*MATERIALS PROVIDED:*
theorem witness_DecodeOfEncodeIsTheCommand : (Instr.addRoundKey 15).wf = true := by decide
theorem witness_EncodeOfDecodeIsTheWord : decode 0x00000F0E = .instr (.addRoundKey 15) := by decide
theorem witness_StepRunsTheDecodedCommand :
    (busyWith 0x00000F0E).pending = some 0x00000F0E ∧ decode 0x00000F0E = .instr (.addRoundKey 15) ∧
    (busyWith 0x00000F0E).schedule = [] ∧
    ({ busyWith 0x00000F0E with schedule := [.engine, .reset] } : State).schedule = .engine :: [.reset] := by decide
theorem witness_IllegalWordFailsAndChangesOnlyErr :
    (busyWith 0x000000C1).pending = some 0x000000C1 ∧ decode 0x000000C1 = .illegal .reservedKeyType ∧
    (busyWith 0x000000C1).schedule = [] ∧
    ({ busyWith 0x000000C1 with schedule := [.engine, .reset] } : State).schedule = .engine :: [.reset] := by decide
theorem witness_IdleEngineHasNoStep :
    State.reset.pending = none ∧ State.reset.schedule = [] ∧
    ({ State.reset with schedule := [.engine] } : State).schedule = .engine :: [] := by decide
theorem witness_AcceptedCommandCompletes :
    (let s : State := { busyWith 2 with schedule := [.hostRead ⟨0x004, 32⟩, .hostWrite ⟨0x1FC, 32⟩ 7] };
      s.pending = some 2 ∧ s.schedule.all Event.isDefinedAccess = true) := by decide
theorem witness_CommandSeesTheInputsAtAcceptance :
    (let s : State := { State.reset with schedule := wr .cmd 0 :: [wr .keylen 16] ++ .engine :: [.reset] };
      s.pending = none ∧ [wr .keylen 16].all Event.isDefinedAccess = true ∧
      s.schedule = wr .cmd 0 :: [wr .keylen 16] ++ .engine :: [.reset] ∧
      execute 0 s = .next (s.commit .ok)) := by
  refine ⟨rfl, by decide, rfl, rfl⟩
theorem witness_BusyStepChangesOnlyDrop :
    (let s : State := { busyWith 2 with schedule := [wr .cmd 0] };
      step s = .next { busyWith 2 with drop := true } ∧ s.busy = true ∧ ({ busyWith 2 with drop := true } : State).busy = true) := by
  refine ⟨rfl, rfl, rfl⟩
theorem witness_FailedCommandChangesOnlyErr :
    execute 2 State.reset = .next (State.reset.commit .invalidBlockLength) ∧
    (State.reset.commit .invalidBlockLength).err ≠ .ok := by
  refine ⟨rfl, by decide⟩
theorem witness_CommandsWriteOnlyTheirRegisters :
    (let t := State.reset.commit .ok;
      exec (.gfMul 1 1) State.reset = .next { t with gfr := 1 } ∧ ({ t with gfr := 1 } : State).gfr ≠ State.reset.gfr) ∧
    (let s := { State.reset with din := #v[1, 0, 0, 0], blklen := 16 };
      (after .loadState s).state ≠ s.state) ∧
    (let s := { State.reset with state := columns 1 0 0 0 };
      (after .storeState s).dout ≠ s.dout) ∧
    (let s := { State.reset with keylen := 16 };
      (after (.keyExpand .aes128) s).ksv ≠ s.ksv) := by
  refine ⟨⟨rfl, by decide⟩, by decide +kernel, by decide +kernel, by decide +kernel⟩
/-- The first and the last offset, and one for each clause; offsets of two clauses do not exist: the clauses name different ranges. -/
theorem witness_HostReadReturnsTheRegister :
    (∀ off ∈ [0x000, 0x004, 0x008, 0x00C, 0x010, 0x014, 0x01C, 0x020, 0x03C, 0x040, 0x04C, 0x050, 0x05C, 0x060, 0x06C, 0x070,
        0x0FC, 0x100, 0x1EC, 0x1F0, 0x1FC],
      off % 4 = 0 ∧ off ≤ 0x1FC ∧
        ({ State.reset with schedule := [.hostRead ⟨off, 32⟩] } : State).schedule = .hostRead ⟨off, 32⟩ :: []) ∧
    State.reset.busy = false ∧ (busyWith 0).busy = true := by
  refine ⟨fun off h => ⟨?_, ?_, rfl⟩, rfl, rfl⟩ <;> revert off <;> decide
theorem witness_BusyResultReadsDrawFreeValues :
    (∀ off ∈ [0x000, 0x010, 0x04C, 0x050, 0x06C, 0x070, 0x100, 0x1EC, 0x1F0],
      off % 4 = 0 ∧ off ≤ 0x1FC ∧
        ({ busyWith 0 with schedule := [.hostRead ⟨off, 32⟩] } : State).schedule = .hostRead ⟨off, 32⟩ :: []) ∧
    (busyWith 0).busy = true ∧ State.reset.busy = false := by
  refine ⟨fun off h => ⟨?_, ?_, rfl⟩, rfl, rfl⟩ <;> revert off <;> decide
theorem witness_HostWriteDoesWhatItsOffsetSays :
    (∀ off ∈ [0x000, 0x004, 0x008, 0x00C, 0x010, 0x01C, 0x020, 0x03C, 0x040, 0x04C, 0x050, 0x06C, 0x100, 0x1EC, 0x1FC],
      off % 4 = 0 ∧ off ≤ 0x1FC ∧
        ({ State.reset with schedule := [.hostWrite ⟨off, 32⟩ 1] } : State).schedule = .hostWrite ⟨off, 32⟩ 1 :: []) := by
  refine fun off h => ⟨?_, ?_, rfl⟩ <;> revert off <;> decide
theorem witness_DropMarksExactlyTheLostWrites :
    (let s : State := { busyWith 0 with schedule := [wr (.din 3) 1] };
      s.busy = true ∧ s.schedule = wr (.din 3) 1 :: [] ∧
      step s = .next { busyWith 0 with drop := true } ∧ true ≠ s.drop) ∧
    (let s : State := { State.reset with drop := true, schedule := [wr .status 16] };
      s.schedule = wr .status 16 :: [] ∧ (16 : Word).getLsbD 4 = true ∧
      step s = .next State.reset ∧ State.reset.drop ≠ s.drop) ∧
    (let s : State := { busyWith 0 with drop := true, schedule := [.reset] };
      s.schedule = .reset :: [] ∧ step s = .next State.reset) := by
  refine ⟨⟨rfl, rfl, rfl, by decide⟩, ⟨rfl, rfl, rfl, by decide⟩, ⟨rfl, rfl⟩⟩
theorem witness_UndefinedAccessLeavesTheHostStuck :
    ((Access.mk 0x004 16).width ≠ 32 ∧ (Access.mk 0x005 32).offset % 4 ≠ 0 ∧ 0x1FC < (Access.mk 0x200 32).offset) ∧
    ({ State.reset with schedule := [.hostRead ⟨0x200, 32⟩] } : State).schedule = .hostRead ⟨0x200, 32⟩ :: [] ∧
    ({ State.reset with schedule := [.hostWrite ⟨0x005, 32⟩ 1] } : State).schedule = .hostWrite ⟨0x005, 32⟩ 1 :: [] ∧
    State.reset.pending = none ∧ (busyWith 5).pending = some 5 := by decide
theorem witness_NoStopWhileTheHostKeepsTheInterface :
    ({ State.reset with schedule := [rd (.w 59), .engine, .reset] } : State).hostKeepsInterface = true ∧
    ({ State.reset with schedule := [rd (.w 59), .engine, .reset] } : State).someAgentHasAStep = true ∧
    (busyWith 0).hostKeepsInterface = true ∧ (busyWith 0).someAgentHasAStep = true := by decide
theorem witness_ResetGivesEveryRegisterItsValue :
    ({ busyWith 1 with schedule := [.reset] } : State).schedule = .reset :: [] := rfl
/-- A state the invariant holds in with a schedule stored, and a step from it. -/
theorem witness_EveryStepKeepsScheduleInv :
    (let s : State :=
        { State.reset with
          ksv := true
          kskt := .aes192
          w := keyExpansion .aes192 (Vector.replicate 32 7)
          schedule := [.engine] };
      s.ScheduleInv ∧ step s = .next { s with schedule := [] }) := by
  exact ⟨⟨fun _ => ⟨_, rfl⟩, fun h => by cases h⟩, rfl⟩
theorem witness_FieldLaws : (0xFF : Byte) ≠ 0 := by decide
theorem witness_BasisMultipliersAgree : xTime 0xFF = xTime 0xFF := rfl
/-- 0x53 and 0xCA are inverses (R406's example); 0 has its own clause. -/
theorem witness_SboxIsInverseThenAffineMap : multiply 0x53 0xCA = 1 ∧ ((0 : Byte) = 0 ∧ (0 : Byte) = 0) := by decide
theorem witness_MixColumnsLaws : ∀ r, (columns 0xc6c6c6c6 0 0 0).cell r 0 = 0xc6 := by decide +kernel
theorem witness_AddRoundKeyLaws : ∀ c : Fin 4, scheduleWord State.reset.w (4 * 14 + c.val) = 0 := by decide
theorem witness_AddRoundKeyXorsTheSlice :
    State.reset.ksv = false ∧
    (let s : State := { State.reset with ksv := true, kskt := .aes256 };
      s.ksv = true ∧ s.kskt.nr < 15 ∧ 14 ≤ s.kskt.nr) := by decide
theorem witness_ExpansionFollowsTheRecurrence :
    (7 < KeyType.aes256.nk) ∧ (KeyType.aes256.nk ≤ 59 ∧ 59 < 4 * (KeyType.aes256.nr + 1)) ∧
    (4 * (KeyType.aes192.nr + 1) ≤ 52 ∧ 52 < 60) := by decide
theorem witness_KeyExpandWritesTheSchedule :
    State.reset.keylen.toNat ≠ 4 * KeyType.aes128.nk ∧
    ({ State.reset with keylen := 32 } : State).keylen.toNat = 4 * KeyType.aes256.nk ∧ 7 < KeyType.aes256.nk := by decide
/-- Two states that differ in KEY4 only, which Aes128 does not read. -/
theorem witness_KeyExpandIgnoresTheKeyTail :
    (let s := { State.reset with keylen := 16 };
     let s' := { s with key := s.key.set 4 1 };
      s.keylen = s'.keylen ∧ (∀ j : Fin 8, j.val < KeyType.aes128.nk → s.key[j] = s'.key[j]) ∧ s ≠ s' ∧
      exec (.keyExpand .aes128) s = .next (after (.keyExpand .aes128) s) ∧
      exec (.keyExpand .aes128) s' = .next (after (.keyExpand .aes128) s') ∧
      (after (.keyExpand .aes128) s).err = .ok) := by
  refine ⟨rfl, by decide, by decide, rfl, rfl, rfl⟩
theorem witness_EncryptWritesDout :
    State.reset.blklen ≠ 16 ∧ ({ State.reset with blklen := 16 } : State).blklen = 16 ∧
    ({ State.reset with blklen := 16 } : State).ksv = false ∧
    ({ State.reset with blklen := 16, ksv := true } : State).ksv = true := by decide
theorem witness_DecryptWritesDout :
    ({ State.reset with blklen := 15 } : State).blklen ≠ 16 ∧ ({ State.reset with blklen := 16 } : State).blklen = 16 ∧
    ({ State.reset with blklen := 16 } : State).ksv = false ∧
    ({ State.reset with blklen := 16, ksv := true } : State).ksv = true := by decide
/-- The reset state with a block declared and a schedule stored: the hypotheses of the whole-block statements. -/
def ready : State := { State.reset with blklen := 16, ksv := true }
theorem witness_DecryptAfterEncryptRestoresTheBlock : ready.blklen = 16 ∧ ready.ksv = true := by decide
/-- Two states that differ in KEY0 and STATE. -/
theorem witness_BlockCommandsDependOnInputAndSchedule :
    (let s' := { ready with key := ready.key.set 0 1, state := columns 1 2 3 4 };
      ready.blklen = s'.blklen ∧ ready.din = s'.din ∧ ready.ksv = s'.ksv ∧ ready.kskt = s'.kskt ∧ ready.w = s'.w ∧
      ready.key ≠ s'.key ∧
      exec .encrypt ready = .next (after .encrypt ready) ∧ exec .encrypt s' = .next (after .encrypt s') ∧
      (after .encrypt ready).err = .ok) := by
  refine ⟨rfl, rfl, rfl, rfl, rfl, by decide, rfl, rfl, rfl⟩
/-- The NOP word and the nearest word with OP = 0 that is not one (V14). -/
theorem witness_NopClearsErrAndNothingElse :
    (0x00000000 : Word).extractLsb' 0 6 = 0x00 ∧ (0x00000100 : Word).extractLsb' 0 6 = 0x00 ∧
    (0x00000100 : Word) ≠ 0 := by decide
theorem witness_LoadStateCopiesDinToTheColumns : State.reset.blklen ≠ 16 ∧ ready.blklen = 16 := by decide
theorem witness_StepModeReproducesEncrypt :
    ready.pending = none ∧ ready.ksv = true ∧ ready.blklen = 16 ∧ exec .encrypt ready = .next (after .encrypt ready) := by
  refine ⟨rfl, rfl, rfl, rfl⟩
theorem witness_StepModeReproducesDecrypt :
    ready.pending = none ∧ ready.ksv = true ∧ ready.blklen = 16 ∧ exec .decrypt ready = .next (after .decrypt ready) := by
  refine ⟨rfl, rfl, rfl, rfl⟩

*PROBLEM DETAILS:*
For the material above, state the number of lines that include the word "clause". Leave out everything else.

*WRITTEN ANSWER:*
2